● **Stored data entries**

"""

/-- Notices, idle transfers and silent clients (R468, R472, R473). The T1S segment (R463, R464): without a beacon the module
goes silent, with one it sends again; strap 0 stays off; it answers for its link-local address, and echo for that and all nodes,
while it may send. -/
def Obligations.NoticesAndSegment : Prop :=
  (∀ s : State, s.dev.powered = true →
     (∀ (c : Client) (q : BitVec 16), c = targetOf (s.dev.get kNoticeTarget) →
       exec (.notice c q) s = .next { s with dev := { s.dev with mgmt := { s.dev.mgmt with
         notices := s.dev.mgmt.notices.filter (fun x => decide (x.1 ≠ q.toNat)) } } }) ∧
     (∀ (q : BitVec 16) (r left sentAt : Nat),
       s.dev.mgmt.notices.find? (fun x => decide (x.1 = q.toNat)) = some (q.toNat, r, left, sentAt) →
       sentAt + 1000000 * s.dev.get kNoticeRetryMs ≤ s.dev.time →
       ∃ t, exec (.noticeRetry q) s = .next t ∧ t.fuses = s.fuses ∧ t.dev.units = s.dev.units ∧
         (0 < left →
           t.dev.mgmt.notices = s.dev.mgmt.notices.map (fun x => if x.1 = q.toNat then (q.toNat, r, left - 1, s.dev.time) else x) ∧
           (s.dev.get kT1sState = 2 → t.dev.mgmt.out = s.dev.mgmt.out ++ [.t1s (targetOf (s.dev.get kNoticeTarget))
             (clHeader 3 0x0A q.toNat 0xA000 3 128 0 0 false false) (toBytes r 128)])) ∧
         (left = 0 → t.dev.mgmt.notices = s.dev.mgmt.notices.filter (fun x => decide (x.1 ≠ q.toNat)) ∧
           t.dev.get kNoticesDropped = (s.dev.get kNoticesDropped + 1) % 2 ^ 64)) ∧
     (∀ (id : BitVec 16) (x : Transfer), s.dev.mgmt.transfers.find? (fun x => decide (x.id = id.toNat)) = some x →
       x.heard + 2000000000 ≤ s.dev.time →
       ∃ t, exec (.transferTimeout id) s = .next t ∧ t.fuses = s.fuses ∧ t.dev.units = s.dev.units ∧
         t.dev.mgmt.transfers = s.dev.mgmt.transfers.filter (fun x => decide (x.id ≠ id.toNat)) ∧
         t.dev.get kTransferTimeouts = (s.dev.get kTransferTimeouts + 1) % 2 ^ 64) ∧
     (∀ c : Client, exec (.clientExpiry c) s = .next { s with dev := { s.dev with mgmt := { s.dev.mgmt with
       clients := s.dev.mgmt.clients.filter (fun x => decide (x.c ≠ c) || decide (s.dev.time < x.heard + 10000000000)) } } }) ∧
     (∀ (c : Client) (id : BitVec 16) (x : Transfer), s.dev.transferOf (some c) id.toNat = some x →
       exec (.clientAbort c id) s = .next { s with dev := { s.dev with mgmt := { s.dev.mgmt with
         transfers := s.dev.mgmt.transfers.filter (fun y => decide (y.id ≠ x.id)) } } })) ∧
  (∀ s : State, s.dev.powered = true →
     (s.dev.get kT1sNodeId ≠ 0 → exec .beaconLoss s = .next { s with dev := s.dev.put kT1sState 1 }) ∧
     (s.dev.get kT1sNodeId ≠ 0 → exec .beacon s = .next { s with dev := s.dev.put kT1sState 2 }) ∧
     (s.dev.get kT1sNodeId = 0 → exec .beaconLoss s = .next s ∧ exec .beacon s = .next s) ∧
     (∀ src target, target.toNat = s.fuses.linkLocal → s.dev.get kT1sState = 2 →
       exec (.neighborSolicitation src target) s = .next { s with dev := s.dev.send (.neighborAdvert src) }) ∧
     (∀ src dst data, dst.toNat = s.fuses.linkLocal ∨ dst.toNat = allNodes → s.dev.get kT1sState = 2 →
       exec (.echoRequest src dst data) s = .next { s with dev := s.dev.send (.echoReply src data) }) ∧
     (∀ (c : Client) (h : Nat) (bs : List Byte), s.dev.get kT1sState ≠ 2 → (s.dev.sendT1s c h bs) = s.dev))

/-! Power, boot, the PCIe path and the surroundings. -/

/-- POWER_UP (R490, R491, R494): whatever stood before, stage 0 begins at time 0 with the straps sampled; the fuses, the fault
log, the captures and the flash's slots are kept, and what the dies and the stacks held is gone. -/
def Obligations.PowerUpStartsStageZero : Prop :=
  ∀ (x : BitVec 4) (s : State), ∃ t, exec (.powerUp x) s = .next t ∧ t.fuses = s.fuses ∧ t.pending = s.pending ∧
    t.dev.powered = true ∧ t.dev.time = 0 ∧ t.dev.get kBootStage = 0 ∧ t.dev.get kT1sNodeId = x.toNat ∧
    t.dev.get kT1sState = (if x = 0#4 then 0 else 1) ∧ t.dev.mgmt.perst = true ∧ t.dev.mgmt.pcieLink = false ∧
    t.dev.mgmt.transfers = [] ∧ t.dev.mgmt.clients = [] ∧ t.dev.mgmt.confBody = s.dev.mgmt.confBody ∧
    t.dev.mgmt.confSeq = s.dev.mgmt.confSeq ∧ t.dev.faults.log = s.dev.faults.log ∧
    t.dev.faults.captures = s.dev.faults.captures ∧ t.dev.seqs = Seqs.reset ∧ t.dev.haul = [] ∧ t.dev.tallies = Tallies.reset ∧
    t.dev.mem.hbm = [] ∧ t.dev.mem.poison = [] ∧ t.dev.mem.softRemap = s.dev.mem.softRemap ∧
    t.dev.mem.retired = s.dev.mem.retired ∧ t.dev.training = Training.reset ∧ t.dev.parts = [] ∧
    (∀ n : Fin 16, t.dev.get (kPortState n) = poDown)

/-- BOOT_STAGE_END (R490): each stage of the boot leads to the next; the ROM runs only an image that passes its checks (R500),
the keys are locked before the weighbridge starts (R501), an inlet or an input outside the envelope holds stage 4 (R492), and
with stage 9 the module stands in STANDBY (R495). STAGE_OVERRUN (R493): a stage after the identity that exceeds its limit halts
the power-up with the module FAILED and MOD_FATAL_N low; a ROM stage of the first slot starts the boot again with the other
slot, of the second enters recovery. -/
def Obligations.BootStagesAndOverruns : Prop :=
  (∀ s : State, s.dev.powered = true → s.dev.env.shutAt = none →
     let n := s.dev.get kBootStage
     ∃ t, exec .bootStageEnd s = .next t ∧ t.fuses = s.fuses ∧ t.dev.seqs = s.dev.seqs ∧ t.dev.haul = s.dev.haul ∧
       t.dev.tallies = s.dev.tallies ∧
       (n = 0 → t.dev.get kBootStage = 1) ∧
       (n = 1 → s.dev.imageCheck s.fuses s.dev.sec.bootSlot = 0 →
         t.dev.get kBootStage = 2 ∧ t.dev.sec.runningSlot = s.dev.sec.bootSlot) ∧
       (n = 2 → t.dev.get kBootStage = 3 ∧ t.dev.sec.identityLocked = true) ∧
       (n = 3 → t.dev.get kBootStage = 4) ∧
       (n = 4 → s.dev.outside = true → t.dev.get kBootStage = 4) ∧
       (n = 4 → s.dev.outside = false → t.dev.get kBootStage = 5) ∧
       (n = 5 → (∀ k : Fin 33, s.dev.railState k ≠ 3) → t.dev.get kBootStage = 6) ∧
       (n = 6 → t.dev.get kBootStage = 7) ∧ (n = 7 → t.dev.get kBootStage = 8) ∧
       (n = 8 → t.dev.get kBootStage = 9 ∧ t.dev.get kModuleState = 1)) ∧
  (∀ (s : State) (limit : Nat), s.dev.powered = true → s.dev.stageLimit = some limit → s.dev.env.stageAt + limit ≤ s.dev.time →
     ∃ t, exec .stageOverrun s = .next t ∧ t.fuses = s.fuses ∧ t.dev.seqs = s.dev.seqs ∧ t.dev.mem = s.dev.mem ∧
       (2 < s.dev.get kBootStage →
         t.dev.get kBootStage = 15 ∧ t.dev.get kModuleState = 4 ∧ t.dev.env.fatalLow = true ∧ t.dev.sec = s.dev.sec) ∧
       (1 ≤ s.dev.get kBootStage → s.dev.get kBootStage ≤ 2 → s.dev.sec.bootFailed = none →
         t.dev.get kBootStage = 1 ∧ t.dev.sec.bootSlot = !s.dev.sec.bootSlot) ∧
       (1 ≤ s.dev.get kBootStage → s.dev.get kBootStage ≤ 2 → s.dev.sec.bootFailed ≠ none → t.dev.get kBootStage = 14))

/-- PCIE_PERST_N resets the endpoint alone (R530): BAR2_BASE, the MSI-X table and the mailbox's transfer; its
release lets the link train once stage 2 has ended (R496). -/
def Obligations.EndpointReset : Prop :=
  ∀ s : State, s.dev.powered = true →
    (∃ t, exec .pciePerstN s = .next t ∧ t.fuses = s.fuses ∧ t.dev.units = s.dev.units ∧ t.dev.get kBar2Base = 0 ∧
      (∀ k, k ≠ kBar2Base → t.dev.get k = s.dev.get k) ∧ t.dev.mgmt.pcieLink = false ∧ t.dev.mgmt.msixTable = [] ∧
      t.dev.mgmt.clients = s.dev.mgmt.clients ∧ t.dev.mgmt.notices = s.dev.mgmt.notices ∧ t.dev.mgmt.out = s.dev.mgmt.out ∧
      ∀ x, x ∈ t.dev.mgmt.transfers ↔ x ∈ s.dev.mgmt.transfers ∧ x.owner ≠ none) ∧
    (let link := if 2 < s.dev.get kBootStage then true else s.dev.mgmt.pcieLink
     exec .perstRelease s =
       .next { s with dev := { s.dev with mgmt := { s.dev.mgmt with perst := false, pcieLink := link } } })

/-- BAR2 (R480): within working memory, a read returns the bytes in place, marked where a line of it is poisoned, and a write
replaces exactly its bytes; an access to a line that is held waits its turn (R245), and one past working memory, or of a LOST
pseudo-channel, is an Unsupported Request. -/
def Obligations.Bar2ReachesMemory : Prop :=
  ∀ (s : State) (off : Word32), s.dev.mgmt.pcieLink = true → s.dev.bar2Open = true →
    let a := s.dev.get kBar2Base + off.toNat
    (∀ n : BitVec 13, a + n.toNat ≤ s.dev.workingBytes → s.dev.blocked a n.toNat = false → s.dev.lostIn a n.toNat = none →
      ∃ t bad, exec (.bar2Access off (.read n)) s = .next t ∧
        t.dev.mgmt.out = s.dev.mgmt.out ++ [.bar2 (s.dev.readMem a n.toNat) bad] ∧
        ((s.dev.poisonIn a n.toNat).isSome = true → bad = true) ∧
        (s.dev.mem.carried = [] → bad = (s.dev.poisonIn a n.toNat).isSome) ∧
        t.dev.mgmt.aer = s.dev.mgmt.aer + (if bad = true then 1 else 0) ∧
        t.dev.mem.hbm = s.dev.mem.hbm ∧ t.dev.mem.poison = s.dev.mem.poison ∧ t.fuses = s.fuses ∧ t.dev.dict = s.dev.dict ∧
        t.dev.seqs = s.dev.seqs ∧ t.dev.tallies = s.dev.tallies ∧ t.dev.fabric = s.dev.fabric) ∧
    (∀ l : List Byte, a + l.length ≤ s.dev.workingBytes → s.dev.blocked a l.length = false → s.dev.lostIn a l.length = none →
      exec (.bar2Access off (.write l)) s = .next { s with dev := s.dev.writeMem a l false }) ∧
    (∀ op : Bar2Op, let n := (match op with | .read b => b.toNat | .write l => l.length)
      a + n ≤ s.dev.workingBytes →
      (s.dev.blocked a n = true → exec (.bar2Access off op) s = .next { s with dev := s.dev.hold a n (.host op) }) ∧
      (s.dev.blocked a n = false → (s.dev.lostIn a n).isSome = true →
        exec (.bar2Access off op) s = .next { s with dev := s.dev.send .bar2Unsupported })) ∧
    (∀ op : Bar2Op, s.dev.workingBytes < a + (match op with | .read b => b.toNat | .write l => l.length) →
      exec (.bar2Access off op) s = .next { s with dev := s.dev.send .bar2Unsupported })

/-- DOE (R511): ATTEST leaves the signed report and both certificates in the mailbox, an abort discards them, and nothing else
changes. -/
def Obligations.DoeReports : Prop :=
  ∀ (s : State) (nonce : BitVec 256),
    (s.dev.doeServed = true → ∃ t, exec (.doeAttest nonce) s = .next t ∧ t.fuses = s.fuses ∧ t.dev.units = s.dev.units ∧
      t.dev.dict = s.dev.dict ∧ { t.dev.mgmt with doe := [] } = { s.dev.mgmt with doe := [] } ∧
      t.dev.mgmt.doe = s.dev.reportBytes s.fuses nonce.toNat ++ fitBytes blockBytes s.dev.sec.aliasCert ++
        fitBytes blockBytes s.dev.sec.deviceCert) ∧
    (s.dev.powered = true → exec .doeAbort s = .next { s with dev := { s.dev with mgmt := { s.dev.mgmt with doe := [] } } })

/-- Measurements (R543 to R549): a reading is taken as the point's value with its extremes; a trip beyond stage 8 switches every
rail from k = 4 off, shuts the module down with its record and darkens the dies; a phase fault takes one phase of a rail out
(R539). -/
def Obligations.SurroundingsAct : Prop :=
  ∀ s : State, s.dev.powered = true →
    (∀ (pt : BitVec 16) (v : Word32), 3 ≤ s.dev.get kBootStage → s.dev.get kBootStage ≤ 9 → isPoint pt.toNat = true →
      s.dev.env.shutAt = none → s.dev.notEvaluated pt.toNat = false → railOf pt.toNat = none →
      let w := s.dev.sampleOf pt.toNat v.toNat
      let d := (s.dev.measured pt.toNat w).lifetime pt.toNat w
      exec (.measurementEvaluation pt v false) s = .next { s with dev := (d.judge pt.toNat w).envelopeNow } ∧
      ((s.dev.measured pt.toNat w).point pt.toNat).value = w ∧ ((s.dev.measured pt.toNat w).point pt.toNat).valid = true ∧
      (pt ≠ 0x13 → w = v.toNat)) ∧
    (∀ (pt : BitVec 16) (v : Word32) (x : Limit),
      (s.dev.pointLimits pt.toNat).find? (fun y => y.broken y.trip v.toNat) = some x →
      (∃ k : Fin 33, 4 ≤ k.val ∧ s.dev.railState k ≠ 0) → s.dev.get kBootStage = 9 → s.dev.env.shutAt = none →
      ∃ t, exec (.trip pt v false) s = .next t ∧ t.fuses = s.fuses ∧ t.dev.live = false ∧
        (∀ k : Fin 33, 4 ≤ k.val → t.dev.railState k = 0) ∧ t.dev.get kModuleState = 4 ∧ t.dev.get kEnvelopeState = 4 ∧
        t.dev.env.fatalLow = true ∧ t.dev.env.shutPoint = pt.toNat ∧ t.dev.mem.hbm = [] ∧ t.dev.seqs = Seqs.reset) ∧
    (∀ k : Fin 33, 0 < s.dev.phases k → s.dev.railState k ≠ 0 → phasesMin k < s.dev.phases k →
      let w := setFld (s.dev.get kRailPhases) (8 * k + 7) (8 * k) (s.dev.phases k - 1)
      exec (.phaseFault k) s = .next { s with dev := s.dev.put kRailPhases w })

"""

● **TASK OBJECTIVE**
Transcribe, exactly and without additions, the lines of the records above, beginning with the line that contains "t.dev.mgmt.transfers = []" and ending with the line that contains "(∀ n : Fin 16, t.dev.get", both included.

● **RESPONSE BELOW**
    t.dev.mgmt.transfers = [] ∧ t.dev.mgmt.clients = [] ∧ t.dev.mgmt.confBody = s.dev.mgmt.confBody ∧
    t.dev.mgmt.confSeq = s.dev.mgmt.confSeq ∧ t.dev.faults.log = s.dev.faults.log ∧
    t.dev.faults.captures = s.dev.faults.captures ∧ t.dev.seqs = Seqs.reset ∧ t.dev.haul = [] ∧ t.dev.tallies = Tallies.reset ∧
    t.dev.mem.hbm = [] ∧ t.dev.mem.poison = [] ∧ t.dev.mem.softRemap = s.dev.mem.softRemap ∧
    t.dev.mem.retired = s.dev.mem.retired ∧ t.dev.training = Training.reset ∧ t.dev.parts = [] ∧
    (∀ n : Fin 16, t.dev.get (kPortState n) = poDown)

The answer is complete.